Task description — Copy each line of the records that holds the string "iteP".

Dataset entries:

theorem rel_execPeerLost {ps_ : List Part} {z_ : State} {berth : Nat} {peer : Nat} {s : State} (h2_ : Rel ps_ z_ s) (hp_ : Sub [.free, .tx, .regs, .counts, .shelf, .snd, .slv, .upd, .mem, .bytes, .lsh, .shg, .swl, .ofs, .quay, .rst] ps_) :
    Ends ps_ z_ (execPeerLost berth peer s) := by
  unfold execPeerLost
  refine ofNext ?_
  split
  · extract_lets -merge -underBinder x4_0 x4_1 x4_2 x4_3 x4_4
    have hx4_0 : Rel ps_ z_ x4_0 := by
      unfold x4_0
      split
      · refine rel_clearKeySlot ?_ (Sub.trans (by decide) hp_)
        · assumption
      · assumption
    clear_value x4_0
    have hx4_1 : Rel ps_ z_ x4_1 := by
      unfold x4_1
      refine rel_modPeer ?_ (Sub.trans (by decide) hp_)
      · assumption
    clear_value x4_1
    have hx4_2 : Rel ps_ z_ x4_2 := by
      unfold x4_2
      refine rel_modOfs ?_ (Sub.trans (by decide) hp_)
      · refine rel_abandonPeer ?_ (Sub.trans (by decide) hp_)
        · assumption
    clear_value x4_2
    have hx4_3 : Rel ps_ z_ x4_3 := by
      unfold x4_3
      refine rel_ofsErr ?_ (Sub.trans (by decide) hp_)
      · refine rel_wrOr ?_ (Sub.trans (by decide) hp_)
        · assumption
    clear_value x4_3
    have hx4_4 : Rel ps_ z_ x4_4 := by
      unfold x4_4
      refine rel_event ?_ (Sub.trans (by decide) hp_)
      · assumption
    clear_value x4_4
    refine iteP (P := Rel ps_ z_) ?_ ?_
    · assumption
    · refine rel_ofsContinueAll ?_ (Sub.trans (by decide) hp_)
      · refine rel_startRekeys ?_ (Sub.trans (by decide) hp_)
        · refine rel_waitGoesOn ?_ (Sub.trans (by decide) hp_)
          · refine rel_joinFailed ?_ (Sub.trans (by decide) hp_)
            · assumption
  · assumption

theorem rel_takeSnap {ps_ : List Part} {z_ : State} {s : State} {b : Nat} {p : OfsPkt} (h0_ : Rel ps_ z_ s) (hp_ : Sub [.tx, .regs, .counts, .upd, .mem, .bytes, .shg, .ofs, .quay] ps_) :
    Rel1 ps_ z_ (takeSnap s b p) := by
  unfold takeSnap
  split
  · refine ofPair ?_
    assumption
  · extract_lets -merge -underBinder x4_0 x4_1 x4_2 x4_3
    clear_value x4_0 x4_1
    have hx4_2 : Rel1 ps_ z_ x4_2 := by
      unfold x4_2
      refine rel_storePayload ?_ (Sub.trans (by decide) hp_)
      · assumption
    clear_value x4_2 x4_3
    refine iteP (P := Rel1 ps_ z_) ?_ ?_
    · refine ofPair ?_
      refine rel_ofsCount ?_ (Sub.trans (by decide) hp_)
      · assumption
    · refine iteP (P := Rel1 ps_ z_) ?_ ?_
      · refine ofPair ?_
        refine rel_mismatch ?_ (Sub.trans (by decide) hp_)
        · assumption
      · refine ofPair ?_
        refine rel_installAll ?_ (Sub.trans (by decide) hp_)
        · refine rel_modRecv ?_ (Sub.trans (by decide) hp_)
          · refine (?_ : Rel1 ps_ z_ _)
            assumption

Result of the exercise —
    refine iteP (P := Rel ps_ z_) ?_ ?_
    refine iteP (P := Rel1 ps_ z_) ?_ ?_
    · refine iteP (P := Rel1 ps_ z_) ?_ ?_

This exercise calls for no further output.